▶ [Stored data entries]:

- - -

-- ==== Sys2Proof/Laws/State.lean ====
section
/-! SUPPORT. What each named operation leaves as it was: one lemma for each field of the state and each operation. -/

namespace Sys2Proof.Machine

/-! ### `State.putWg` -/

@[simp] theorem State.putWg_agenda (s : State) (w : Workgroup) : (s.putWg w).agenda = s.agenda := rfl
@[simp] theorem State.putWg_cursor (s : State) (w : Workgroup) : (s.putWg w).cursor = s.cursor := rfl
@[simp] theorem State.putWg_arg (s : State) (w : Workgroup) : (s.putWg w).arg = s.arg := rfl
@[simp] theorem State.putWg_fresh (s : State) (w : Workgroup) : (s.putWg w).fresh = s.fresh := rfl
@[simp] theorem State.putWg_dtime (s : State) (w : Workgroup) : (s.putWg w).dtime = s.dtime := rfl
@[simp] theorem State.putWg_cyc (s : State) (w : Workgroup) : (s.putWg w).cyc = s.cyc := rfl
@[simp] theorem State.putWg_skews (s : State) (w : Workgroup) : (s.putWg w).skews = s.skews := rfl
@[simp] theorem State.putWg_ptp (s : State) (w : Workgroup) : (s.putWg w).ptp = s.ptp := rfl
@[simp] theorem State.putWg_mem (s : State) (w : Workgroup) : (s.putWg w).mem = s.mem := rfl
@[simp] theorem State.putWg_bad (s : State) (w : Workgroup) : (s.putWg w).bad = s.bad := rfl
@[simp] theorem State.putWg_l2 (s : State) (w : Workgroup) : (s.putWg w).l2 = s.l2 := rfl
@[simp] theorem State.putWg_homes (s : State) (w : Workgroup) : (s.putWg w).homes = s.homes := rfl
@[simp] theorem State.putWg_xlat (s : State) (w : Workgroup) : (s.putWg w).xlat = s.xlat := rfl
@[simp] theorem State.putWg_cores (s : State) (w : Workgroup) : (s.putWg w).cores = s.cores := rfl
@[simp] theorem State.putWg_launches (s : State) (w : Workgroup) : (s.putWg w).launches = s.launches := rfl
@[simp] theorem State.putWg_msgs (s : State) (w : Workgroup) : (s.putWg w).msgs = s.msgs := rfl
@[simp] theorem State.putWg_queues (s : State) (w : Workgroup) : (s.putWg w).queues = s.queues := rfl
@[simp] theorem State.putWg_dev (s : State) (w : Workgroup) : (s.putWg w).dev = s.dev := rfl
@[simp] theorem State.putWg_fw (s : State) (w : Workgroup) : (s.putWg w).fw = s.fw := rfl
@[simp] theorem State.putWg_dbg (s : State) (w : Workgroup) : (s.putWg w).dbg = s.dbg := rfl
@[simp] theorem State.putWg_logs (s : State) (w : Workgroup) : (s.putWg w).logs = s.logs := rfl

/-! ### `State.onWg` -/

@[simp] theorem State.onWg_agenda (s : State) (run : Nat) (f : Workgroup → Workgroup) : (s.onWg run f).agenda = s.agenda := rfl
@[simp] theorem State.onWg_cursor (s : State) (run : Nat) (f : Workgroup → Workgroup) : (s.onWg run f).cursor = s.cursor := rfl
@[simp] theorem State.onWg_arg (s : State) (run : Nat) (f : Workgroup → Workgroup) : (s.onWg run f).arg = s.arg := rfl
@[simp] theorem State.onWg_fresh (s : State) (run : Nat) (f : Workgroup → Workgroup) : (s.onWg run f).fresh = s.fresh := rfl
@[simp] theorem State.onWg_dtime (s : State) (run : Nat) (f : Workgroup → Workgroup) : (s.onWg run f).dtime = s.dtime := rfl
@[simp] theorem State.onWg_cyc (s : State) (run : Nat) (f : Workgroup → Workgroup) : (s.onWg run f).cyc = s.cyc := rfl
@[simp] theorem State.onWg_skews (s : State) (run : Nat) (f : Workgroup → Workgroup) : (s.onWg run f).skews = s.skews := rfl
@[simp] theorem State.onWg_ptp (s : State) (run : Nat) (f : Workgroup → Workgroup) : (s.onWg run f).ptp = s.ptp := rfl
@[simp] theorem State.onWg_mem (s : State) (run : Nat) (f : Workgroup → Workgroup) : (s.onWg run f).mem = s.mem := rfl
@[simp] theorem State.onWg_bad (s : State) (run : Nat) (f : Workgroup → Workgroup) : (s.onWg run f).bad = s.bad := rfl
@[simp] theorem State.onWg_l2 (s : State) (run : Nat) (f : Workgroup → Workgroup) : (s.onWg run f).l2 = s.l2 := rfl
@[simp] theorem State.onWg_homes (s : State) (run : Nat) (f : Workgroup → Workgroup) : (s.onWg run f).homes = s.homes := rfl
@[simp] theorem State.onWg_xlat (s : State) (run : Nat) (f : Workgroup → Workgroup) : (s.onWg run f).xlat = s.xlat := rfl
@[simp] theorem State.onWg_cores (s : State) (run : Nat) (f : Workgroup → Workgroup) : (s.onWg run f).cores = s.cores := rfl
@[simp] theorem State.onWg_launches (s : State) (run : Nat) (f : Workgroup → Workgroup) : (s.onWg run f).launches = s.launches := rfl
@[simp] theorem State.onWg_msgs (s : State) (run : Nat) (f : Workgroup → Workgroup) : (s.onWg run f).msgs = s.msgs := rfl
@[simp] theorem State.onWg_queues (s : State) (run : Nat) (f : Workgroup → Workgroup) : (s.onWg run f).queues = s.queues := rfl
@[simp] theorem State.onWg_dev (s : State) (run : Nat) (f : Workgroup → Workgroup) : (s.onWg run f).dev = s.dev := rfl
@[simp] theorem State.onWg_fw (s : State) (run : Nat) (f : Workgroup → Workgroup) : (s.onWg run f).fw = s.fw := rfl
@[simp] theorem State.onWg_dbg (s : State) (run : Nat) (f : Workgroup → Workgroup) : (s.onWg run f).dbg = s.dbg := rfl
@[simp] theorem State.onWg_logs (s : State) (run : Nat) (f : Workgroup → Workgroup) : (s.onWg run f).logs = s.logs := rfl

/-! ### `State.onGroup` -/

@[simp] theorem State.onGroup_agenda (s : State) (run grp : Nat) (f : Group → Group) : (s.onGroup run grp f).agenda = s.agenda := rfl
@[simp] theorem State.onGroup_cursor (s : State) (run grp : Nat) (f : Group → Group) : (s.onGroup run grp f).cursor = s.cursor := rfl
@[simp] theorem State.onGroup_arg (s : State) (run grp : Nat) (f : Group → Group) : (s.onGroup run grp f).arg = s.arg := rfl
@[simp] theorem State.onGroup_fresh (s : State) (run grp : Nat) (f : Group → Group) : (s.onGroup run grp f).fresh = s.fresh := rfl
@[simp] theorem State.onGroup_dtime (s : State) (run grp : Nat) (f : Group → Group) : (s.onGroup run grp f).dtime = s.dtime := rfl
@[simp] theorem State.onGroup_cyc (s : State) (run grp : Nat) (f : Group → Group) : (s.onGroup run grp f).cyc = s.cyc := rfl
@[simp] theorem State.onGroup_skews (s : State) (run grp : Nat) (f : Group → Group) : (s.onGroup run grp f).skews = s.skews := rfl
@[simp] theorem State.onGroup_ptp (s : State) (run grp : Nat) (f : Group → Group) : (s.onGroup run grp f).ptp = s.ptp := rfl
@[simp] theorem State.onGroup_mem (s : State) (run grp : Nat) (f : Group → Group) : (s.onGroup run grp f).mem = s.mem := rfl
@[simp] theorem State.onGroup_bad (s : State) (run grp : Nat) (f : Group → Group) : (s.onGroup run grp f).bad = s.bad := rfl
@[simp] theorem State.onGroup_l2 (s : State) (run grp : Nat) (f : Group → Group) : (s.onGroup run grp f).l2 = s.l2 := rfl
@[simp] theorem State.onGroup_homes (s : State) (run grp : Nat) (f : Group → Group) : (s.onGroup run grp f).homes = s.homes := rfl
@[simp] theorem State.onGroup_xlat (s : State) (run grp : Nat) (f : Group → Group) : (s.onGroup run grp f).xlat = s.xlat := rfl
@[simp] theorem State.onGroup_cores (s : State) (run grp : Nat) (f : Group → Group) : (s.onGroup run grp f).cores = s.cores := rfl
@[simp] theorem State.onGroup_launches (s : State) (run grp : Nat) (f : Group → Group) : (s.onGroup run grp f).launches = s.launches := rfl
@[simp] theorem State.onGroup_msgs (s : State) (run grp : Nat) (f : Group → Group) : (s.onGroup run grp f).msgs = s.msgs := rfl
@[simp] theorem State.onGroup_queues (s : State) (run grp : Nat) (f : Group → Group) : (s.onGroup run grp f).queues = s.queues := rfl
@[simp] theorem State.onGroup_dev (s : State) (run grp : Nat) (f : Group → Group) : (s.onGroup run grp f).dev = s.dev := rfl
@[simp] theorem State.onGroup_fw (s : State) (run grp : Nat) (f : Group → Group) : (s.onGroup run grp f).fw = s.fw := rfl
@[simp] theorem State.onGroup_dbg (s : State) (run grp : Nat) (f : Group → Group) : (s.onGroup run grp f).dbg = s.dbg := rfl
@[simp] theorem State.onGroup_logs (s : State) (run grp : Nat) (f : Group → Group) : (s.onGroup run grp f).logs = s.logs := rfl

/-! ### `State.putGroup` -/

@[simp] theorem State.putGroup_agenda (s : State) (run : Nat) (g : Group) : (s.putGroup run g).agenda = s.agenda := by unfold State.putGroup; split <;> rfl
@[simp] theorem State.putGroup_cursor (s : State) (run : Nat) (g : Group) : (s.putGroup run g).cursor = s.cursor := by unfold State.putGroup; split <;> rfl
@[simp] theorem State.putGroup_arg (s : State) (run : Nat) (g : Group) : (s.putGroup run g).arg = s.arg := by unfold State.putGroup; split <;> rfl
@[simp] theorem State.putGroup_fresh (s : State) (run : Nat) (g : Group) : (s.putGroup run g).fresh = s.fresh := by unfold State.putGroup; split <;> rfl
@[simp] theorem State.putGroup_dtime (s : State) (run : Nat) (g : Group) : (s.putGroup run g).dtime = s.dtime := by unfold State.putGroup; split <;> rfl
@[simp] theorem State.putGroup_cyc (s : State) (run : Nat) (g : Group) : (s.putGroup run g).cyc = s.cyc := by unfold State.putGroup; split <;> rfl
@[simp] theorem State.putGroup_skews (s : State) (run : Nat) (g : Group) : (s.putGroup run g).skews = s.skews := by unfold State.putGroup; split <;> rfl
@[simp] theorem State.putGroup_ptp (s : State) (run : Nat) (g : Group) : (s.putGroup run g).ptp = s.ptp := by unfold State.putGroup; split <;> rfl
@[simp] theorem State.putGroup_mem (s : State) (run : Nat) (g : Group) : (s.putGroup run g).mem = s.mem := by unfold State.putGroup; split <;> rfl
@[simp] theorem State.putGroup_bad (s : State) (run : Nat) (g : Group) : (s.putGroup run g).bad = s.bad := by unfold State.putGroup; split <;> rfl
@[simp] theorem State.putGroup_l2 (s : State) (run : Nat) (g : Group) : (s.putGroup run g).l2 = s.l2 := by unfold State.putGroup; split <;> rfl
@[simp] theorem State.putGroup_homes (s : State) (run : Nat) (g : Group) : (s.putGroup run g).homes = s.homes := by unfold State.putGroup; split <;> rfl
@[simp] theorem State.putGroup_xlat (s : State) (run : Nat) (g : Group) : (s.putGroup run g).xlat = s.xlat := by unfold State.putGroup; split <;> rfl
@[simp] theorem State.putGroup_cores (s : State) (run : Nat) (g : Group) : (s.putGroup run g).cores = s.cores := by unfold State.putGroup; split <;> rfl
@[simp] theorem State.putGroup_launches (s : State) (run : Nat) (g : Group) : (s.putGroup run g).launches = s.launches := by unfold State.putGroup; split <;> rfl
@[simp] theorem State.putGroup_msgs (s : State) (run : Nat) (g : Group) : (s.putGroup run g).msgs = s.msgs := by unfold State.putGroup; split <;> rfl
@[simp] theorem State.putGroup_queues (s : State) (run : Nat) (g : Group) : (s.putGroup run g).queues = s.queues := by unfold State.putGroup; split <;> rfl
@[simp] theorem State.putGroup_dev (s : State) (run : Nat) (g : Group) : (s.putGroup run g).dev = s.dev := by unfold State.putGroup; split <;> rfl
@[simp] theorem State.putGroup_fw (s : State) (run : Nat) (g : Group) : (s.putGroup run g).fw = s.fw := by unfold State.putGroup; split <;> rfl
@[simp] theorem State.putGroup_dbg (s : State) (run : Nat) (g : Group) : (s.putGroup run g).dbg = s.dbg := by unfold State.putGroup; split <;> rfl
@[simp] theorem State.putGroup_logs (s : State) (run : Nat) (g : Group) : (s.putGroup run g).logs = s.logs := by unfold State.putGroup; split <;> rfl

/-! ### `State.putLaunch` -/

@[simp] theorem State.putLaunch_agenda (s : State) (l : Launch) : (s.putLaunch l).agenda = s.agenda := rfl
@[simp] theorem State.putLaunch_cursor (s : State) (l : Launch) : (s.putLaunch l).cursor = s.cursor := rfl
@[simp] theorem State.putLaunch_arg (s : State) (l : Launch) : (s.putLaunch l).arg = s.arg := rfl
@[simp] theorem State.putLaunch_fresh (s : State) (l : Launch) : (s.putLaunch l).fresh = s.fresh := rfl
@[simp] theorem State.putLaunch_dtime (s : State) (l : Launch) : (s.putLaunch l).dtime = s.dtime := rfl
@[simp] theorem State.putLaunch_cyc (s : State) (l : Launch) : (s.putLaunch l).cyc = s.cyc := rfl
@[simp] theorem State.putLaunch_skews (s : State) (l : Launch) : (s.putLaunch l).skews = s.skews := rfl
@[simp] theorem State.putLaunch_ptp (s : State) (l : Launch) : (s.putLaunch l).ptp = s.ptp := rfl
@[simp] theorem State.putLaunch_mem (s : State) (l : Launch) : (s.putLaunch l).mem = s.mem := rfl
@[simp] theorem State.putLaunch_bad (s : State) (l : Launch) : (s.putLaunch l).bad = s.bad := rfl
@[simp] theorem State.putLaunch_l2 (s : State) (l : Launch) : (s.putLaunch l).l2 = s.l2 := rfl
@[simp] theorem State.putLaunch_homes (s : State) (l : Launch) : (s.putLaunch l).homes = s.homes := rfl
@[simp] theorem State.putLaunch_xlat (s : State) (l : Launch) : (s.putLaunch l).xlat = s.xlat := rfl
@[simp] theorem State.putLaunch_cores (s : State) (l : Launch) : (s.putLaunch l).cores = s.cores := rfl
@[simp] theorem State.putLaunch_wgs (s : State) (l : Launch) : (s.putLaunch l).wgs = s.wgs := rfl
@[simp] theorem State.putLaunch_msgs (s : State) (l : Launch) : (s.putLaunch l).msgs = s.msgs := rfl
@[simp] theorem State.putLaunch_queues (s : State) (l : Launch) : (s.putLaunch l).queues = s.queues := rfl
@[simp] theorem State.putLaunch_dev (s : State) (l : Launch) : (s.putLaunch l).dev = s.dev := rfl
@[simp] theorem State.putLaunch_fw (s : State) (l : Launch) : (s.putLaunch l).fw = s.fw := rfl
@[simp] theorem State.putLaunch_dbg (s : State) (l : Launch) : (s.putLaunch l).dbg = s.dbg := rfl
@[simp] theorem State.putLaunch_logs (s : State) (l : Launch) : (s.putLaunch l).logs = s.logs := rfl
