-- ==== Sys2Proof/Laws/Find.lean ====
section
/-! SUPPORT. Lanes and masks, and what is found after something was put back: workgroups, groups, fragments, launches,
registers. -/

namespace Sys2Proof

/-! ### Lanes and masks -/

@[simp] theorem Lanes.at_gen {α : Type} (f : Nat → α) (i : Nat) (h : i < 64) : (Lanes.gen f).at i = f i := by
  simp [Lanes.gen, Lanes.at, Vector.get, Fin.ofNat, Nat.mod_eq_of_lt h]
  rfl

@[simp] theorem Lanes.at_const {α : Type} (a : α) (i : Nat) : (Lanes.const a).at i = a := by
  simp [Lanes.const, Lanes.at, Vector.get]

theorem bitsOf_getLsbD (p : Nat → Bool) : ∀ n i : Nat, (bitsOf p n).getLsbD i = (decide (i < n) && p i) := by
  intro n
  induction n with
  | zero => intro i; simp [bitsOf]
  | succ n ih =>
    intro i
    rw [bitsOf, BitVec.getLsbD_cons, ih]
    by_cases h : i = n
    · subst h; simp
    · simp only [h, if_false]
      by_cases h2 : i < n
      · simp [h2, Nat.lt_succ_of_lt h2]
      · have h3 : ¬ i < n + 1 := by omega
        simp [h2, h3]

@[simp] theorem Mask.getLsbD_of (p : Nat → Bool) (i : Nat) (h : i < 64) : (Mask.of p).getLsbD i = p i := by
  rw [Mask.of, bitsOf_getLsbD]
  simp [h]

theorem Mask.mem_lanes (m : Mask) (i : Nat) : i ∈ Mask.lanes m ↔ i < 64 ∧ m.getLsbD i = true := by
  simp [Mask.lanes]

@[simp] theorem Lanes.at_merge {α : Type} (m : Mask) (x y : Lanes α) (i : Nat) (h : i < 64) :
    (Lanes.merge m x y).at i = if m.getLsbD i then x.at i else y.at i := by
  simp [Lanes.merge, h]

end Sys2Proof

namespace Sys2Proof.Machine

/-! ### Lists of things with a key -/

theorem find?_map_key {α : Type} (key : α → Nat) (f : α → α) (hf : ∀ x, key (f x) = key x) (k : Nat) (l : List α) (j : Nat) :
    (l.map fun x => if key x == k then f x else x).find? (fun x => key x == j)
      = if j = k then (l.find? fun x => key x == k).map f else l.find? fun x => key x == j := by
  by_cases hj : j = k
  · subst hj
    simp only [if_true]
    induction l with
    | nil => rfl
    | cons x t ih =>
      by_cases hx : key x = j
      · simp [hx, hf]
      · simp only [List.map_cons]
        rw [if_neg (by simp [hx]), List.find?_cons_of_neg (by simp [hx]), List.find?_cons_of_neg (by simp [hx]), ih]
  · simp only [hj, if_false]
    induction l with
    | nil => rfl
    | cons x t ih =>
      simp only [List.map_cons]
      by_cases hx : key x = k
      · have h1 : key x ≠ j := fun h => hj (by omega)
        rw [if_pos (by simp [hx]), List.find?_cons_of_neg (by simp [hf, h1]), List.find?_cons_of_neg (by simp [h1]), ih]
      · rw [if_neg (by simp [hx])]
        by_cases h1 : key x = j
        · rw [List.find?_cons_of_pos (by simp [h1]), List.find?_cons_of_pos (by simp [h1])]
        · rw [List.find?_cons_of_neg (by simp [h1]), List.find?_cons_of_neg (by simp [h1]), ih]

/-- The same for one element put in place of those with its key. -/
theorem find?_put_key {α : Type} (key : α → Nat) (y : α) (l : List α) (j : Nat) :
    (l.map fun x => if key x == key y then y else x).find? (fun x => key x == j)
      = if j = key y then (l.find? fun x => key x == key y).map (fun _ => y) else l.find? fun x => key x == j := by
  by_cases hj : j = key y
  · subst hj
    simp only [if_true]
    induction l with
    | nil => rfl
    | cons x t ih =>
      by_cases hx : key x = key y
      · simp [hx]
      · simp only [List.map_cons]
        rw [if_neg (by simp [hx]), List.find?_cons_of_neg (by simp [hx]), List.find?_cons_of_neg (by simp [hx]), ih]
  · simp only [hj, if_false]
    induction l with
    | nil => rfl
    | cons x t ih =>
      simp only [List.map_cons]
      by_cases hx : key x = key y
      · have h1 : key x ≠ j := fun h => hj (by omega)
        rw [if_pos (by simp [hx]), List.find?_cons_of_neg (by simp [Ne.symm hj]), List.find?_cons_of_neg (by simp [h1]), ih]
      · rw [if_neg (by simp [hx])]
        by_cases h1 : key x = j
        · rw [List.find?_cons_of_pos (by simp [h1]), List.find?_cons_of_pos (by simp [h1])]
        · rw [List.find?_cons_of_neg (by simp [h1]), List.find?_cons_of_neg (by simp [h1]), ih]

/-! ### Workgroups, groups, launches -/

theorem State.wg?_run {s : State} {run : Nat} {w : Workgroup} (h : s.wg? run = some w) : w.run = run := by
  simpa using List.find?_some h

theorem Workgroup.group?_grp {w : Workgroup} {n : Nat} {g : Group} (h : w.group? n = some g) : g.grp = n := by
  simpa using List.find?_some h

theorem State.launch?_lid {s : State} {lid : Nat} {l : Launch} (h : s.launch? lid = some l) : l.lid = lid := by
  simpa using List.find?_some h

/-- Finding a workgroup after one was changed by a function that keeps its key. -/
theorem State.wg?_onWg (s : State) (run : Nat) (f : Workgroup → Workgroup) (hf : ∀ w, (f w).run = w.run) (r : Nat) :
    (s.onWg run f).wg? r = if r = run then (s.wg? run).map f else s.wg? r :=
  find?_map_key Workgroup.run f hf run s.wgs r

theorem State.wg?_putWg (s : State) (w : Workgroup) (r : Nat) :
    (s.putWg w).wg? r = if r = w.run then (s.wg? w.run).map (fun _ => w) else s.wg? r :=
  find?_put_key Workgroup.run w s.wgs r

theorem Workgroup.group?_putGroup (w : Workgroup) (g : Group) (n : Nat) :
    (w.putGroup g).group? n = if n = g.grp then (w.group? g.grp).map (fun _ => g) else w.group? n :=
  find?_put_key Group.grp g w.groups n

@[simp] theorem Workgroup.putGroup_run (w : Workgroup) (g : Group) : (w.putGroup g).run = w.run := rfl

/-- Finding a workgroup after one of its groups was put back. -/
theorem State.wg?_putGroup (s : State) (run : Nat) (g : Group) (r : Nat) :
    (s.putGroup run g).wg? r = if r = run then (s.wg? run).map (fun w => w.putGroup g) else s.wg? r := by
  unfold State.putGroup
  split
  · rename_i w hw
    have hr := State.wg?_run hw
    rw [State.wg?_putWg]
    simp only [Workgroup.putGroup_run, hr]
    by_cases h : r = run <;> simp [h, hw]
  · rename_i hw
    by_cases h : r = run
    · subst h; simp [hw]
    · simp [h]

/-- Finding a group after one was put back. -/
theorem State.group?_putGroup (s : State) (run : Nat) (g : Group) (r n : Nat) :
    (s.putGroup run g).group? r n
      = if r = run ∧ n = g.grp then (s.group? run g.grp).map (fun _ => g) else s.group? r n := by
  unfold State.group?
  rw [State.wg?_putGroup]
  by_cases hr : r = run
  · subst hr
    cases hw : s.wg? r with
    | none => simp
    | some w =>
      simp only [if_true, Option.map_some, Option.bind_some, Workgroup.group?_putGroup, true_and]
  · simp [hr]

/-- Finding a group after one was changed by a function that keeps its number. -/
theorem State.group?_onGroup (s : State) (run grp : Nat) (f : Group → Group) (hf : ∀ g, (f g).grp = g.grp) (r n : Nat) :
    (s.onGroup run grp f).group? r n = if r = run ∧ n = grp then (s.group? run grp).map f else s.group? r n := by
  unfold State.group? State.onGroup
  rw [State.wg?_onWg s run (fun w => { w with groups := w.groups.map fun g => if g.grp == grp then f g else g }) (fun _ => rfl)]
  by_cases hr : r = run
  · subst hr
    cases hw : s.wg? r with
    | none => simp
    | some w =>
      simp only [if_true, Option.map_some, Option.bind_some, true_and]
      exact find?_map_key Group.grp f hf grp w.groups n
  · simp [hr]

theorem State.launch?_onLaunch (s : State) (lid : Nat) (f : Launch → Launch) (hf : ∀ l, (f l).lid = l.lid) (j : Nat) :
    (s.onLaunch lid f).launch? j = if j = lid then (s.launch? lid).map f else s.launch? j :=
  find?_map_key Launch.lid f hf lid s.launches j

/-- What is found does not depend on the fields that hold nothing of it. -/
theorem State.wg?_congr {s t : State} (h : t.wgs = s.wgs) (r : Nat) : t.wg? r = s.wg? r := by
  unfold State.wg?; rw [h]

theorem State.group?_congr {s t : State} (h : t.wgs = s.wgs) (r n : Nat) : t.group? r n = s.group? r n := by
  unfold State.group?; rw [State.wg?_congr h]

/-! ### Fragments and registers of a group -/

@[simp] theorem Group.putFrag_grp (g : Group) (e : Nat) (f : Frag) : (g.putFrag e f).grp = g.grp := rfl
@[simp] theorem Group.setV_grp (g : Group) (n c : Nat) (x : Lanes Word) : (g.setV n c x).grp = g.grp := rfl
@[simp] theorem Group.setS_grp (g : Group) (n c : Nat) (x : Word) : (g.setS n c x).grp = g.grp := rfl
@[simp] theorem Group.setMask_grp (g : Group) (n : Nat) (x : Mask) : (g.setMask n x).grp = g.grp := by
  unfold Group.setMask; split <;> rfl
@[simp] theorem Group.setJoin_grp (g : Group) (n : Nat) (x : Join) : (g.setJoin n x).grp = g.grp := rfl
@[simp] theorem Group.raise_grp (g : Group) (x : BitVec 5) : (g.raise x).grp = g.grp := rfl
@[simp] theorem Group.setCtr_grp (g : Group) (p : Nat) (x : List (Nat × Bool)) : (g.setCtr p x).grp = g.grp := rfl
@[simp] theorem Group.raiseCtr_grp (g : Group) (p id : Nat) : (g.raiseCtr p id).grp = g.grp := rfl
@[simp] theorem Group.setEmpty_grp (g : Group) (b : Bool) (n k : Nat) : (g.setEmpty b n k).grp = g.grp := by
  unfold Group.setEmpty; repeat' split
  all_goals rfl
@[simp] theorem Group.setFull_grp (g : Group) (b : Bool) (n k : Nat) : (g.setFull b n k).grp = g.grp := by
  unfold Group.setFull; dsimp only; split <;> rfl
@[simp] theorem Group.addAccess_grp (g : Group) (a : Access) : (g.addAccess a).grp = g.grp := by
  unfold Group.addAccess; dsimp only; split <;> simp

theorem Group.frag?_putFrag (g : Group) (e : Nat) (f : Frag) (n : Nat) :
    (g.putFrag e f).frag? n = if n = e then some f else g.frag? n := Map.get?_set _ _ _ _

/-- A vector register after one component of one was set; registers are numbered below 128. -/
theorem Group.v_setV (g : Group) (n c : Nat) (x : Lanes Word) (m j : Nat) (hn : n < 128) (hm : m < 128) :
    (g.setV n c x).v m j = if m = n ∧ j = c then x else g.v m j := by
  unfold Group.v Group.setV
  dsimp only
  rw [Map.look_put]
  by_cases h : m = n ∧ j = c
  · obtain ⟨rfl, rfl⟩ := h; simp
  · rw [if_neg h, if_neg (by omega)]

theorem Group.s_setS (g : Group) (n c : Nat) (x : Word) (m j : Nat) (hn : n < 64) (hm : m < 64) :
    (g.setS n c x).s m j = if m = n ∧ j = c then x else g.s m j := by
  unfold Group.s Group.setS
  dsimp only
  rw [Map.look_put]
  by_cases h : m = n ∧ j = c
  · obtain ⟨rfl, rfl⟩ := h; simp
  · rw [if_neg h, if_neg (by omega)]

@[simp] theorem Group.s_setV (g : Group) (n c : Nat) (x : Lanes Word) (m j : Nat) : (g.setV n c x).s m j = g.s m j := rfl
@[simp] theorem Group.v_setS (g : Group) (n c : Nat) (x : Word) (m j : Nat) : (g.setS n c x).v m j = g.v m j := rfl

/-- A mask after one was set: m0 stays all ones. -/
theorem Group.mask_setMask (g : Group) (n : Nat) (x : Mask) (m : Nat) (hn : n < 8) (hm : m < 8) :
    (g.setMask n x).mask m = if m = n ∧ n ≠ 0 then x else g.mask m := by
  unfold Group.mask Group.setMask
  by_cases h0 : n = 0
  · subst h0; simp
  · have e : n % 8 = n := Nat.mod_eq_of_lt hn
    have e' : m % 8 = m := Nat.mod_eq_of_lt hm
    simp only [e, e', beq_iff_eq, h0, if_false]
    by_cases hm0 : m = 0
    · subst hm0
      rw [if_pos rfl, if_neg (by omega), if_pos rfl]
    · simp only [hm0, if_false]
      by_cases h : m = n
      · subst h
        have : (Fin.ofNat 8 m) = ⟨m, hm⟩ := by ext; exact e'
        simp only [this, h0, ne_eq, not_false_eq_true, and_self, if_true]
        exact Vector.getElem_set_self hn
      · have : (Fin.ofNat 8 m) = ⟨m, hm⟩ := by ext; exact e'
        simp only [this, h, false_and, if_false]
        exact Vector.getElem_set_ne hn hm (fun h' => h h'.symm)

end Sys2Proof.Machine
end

- - -

▶ [Task to carry out]:
What are the lines of the data above that include the string "back"? Copy them.

▶ [Answer to this task]:
/-! SUPPORT. Lanes and masks, and what is found after something was put back: workgroups, groups, fragments, launches,
/-- Finding a workgroup after one of its groups was put back. -/
/-- Finding a group after one was put back. -/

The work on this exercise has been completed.